### TASK DIRECTIONS
Which lines of the listing hold the string "txCsum"? Show each of them.

===== ENTRIES PROVIDED =====

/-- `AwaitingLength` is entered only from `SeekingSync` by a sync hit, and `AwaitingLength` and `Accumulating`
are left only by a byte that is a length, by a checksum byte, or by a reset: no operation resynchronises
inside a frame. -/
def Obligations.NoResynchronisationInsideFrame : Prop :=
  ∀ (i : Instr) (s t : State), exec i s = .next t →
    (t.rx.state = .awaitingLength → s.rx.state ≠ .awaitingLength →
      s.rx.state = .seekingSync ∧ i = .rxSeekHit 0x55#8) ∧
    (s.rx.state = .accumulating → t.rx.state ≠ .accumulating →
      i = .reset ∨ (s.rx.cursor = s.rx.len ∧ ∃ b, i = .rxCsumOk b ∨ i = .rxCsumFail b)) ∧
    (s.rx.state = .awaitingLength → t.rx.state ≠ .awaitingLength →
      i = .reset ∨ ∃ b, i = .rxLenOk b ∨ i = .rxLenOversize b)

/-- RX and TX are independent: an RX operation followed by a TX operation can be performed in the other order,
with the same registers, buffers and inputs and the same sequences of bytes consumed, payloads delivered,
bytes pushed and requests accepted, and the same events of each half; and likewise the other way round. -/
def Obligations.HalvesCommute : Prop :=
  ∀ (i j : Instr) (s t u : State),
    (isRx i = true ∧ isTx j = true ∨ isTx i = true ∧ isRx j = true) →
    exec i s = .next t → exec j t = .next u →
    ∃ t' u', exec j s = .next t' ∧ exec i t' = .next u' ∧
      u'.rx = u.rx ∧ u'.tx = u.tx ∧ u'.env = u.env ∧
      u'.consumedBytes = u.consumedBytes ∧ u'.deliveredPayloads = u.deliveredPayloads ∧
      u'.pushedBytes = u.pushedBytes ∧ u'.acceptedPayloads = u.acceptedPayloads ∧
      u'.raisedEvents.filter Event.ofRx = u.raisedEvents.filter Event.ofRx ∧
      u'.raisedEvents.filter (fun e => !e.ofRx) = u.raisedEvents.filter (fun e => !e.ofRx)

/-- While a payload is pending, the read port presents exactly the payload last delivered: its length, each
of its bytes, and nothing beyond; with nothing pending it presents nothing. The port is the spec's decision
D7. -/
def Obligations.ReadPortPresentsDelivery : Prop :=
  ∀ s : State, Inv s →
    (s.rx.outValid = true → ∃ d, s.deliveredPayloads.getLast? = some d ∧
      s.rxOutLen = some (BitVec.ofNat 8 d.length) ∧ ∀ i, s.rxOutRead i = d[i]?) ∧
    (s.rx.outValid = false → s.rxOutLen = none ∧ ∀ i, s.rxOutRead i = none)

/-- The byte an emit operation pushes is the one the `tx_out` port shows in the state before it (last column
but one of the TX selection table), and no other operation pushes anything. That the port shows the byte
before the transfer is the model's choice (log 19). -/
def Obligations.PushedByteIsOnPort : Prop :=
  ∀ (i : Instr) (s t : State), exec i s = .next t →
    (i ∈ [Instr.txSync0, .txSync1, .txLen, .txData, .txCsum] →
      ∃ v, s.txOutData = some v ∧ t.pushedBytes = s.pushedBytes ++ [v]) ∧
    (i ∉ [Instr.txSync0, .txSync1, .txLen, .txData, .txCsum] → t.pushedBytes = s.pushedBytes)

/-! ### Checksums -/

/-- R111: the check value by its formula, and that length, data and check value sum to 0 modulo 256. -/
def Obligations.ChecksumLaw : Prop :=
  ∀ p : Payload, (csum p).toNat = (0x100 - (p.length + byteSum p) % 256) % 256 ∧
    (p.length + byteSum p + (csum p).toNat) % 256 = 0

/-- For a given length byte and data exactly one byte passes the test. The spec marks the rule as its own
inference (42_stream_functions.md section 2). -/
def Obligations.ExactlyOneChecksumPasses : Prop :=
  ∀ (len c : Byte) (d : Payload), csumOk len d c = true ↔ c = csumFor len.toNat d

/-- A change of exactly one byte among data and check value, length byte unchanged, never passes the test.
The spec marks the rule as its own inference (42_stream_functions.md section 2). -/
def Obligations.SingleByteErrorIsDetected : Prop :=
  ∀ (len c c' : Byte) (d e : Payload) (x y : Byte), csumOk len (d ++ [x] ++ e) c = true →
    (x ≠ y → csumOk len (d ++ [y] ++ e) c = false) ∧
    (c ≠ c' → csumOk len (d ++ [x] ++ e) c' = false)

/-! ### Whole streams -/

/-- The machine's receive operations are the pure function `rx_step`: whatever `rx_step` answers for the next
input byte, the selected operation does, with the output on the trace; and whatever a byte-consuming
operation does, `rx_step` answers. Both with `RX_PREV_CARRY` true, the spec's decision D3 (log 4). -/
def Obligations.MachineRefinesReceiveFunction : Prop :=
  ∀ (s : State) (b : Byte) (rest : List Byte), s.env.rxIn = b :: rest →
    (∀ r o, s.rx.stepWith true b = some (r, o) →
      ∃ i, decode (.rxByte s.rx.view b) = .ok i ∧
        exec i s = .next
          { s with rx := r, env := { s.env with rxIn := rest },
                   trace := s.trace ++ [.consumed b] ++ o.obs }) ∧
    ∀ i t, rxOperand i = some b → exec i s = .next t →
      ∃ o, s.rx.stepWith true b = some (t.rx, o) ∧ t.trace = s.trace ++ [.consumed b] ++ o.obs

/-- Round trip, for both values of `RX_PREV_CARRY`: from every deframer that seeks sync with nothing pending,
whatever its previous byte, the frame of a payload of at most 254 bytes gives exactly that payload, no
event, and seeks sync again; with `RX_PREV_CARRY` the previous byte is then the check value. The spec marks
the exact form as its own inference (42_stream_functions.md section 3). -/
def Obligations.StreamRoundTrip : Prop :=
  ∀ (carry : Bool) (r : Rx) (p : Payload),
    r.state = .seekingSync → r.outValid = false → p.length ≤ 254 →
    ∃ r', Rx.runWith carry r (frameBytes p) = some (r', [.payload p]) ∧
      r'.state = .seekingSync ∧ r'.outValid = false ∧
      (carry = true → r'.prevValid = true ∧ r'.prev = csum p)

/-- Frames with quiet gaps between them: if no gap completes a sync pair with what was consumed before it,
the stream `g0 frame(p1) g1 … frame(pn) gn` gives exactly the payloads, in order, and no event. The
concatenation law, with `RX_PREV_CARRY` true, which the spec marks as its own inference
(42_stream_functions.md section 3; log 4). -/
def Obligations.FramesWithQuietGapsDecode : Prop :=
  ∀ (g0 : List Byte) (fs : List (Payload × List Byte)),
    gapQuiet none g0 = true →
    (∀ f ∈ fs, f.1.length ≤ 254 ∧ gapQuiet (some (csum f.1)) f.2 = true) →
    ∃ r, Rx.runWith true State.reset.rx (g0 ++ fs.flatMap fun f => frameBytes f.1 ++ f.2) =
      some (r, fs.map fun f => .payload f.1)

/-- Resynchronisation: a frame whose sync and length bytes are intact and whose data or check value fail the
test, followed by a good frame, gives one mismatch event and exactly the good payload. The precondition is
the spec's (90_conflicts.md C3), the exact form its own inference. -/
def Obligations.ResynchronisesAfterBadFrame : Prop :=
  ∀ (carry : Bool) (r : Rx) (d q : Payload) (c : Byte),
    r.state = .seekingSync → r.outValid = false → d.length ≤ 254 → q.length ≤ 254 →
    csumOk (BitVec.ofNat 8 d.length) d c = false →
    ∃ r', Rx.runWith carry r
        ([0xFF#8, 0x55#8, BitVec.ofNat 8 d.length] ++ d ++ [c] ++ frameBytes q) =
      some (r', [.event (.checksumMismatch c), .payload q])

=====
===== ENTRIES PROVIDED =====

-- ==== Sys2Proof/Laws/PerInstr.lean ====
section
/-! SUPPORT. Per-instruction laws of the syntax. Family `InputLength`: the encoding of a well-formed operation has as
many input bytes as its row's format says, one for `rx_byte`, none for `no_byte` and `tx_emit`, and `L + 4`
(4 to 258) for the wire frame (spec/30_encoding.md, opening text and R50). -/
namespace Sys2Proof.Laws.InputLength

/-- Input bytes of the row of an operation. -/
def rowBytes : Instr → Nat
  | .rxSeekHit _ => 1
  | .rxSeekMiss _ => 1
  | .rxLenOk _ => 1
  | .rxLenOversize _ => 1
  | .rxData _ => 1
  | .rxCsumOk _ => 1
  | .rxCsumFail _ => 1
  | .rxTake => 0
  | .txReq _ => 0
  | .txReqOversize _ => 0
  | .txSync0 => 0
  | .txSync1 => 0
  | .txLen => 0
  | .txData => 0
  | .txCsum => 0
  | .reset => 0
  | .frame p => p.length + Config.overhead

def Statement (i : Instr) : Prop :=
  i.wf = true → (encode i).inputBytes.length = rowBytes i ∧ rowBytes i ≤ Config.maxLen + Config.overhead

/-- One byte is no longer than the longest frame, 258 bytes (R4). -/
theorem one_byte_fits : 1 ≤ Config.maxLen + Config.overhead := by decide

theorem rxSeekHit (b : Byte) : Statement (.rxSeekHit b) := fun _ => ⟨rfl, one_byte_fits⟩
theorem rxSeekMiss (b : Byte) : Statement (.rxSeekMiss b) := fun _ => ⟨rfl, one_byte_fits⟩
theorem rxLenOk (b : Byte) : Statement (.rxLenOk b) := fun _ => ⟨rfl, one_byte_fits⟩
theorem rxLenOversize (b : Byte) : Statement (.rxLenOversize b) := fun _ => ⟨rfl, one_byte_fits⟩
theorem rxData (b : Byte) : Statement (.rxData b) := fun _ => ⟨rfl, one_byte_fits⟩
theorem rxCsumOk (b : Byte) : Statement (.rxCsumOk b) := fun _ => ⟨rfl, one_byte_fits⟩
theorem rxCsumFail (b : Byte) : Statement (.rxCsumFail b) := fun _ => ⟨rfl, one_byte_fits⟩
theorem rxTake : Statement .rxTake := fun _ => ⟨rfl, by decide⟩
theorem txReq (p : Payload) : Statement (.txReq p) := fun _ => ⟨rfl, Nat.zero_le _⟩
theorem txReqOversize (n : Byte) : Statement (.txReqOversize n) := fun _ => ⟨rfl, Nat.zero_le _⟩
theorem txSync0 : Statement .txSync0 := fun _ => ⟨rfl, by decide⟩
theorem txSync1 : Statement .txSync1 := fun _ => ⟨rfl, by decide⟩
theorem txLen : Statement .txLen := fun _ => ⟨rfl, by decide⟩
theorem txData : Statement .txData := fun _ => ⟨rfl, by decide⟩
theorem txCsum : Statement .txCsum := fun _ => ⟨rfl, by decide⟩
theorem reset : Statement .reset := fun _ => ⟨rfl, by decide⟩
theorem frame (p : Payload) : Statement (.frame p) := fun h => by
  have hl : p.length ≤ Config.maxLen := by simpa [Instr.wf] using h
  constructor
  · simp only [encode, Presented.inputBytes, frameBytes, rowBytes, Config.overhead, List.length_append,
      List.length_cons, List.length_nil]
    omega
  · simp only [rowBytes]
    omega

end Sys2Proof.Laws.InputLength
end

=====

### YOUR SOLUTION
    (i ∈ [Instr.txSync0, .txSync1, .txLen, .txData, .txCsum] →
    (i ∉ [Instr.txSync0, .txSync1, .txLen, .txData, .txCsum] → t.pushedBytes = s.pushedBytes)
  | .txCsum => 0
theorem txCsum : Statement .txCsum := fun _ => ⟨rfl, by decide⟩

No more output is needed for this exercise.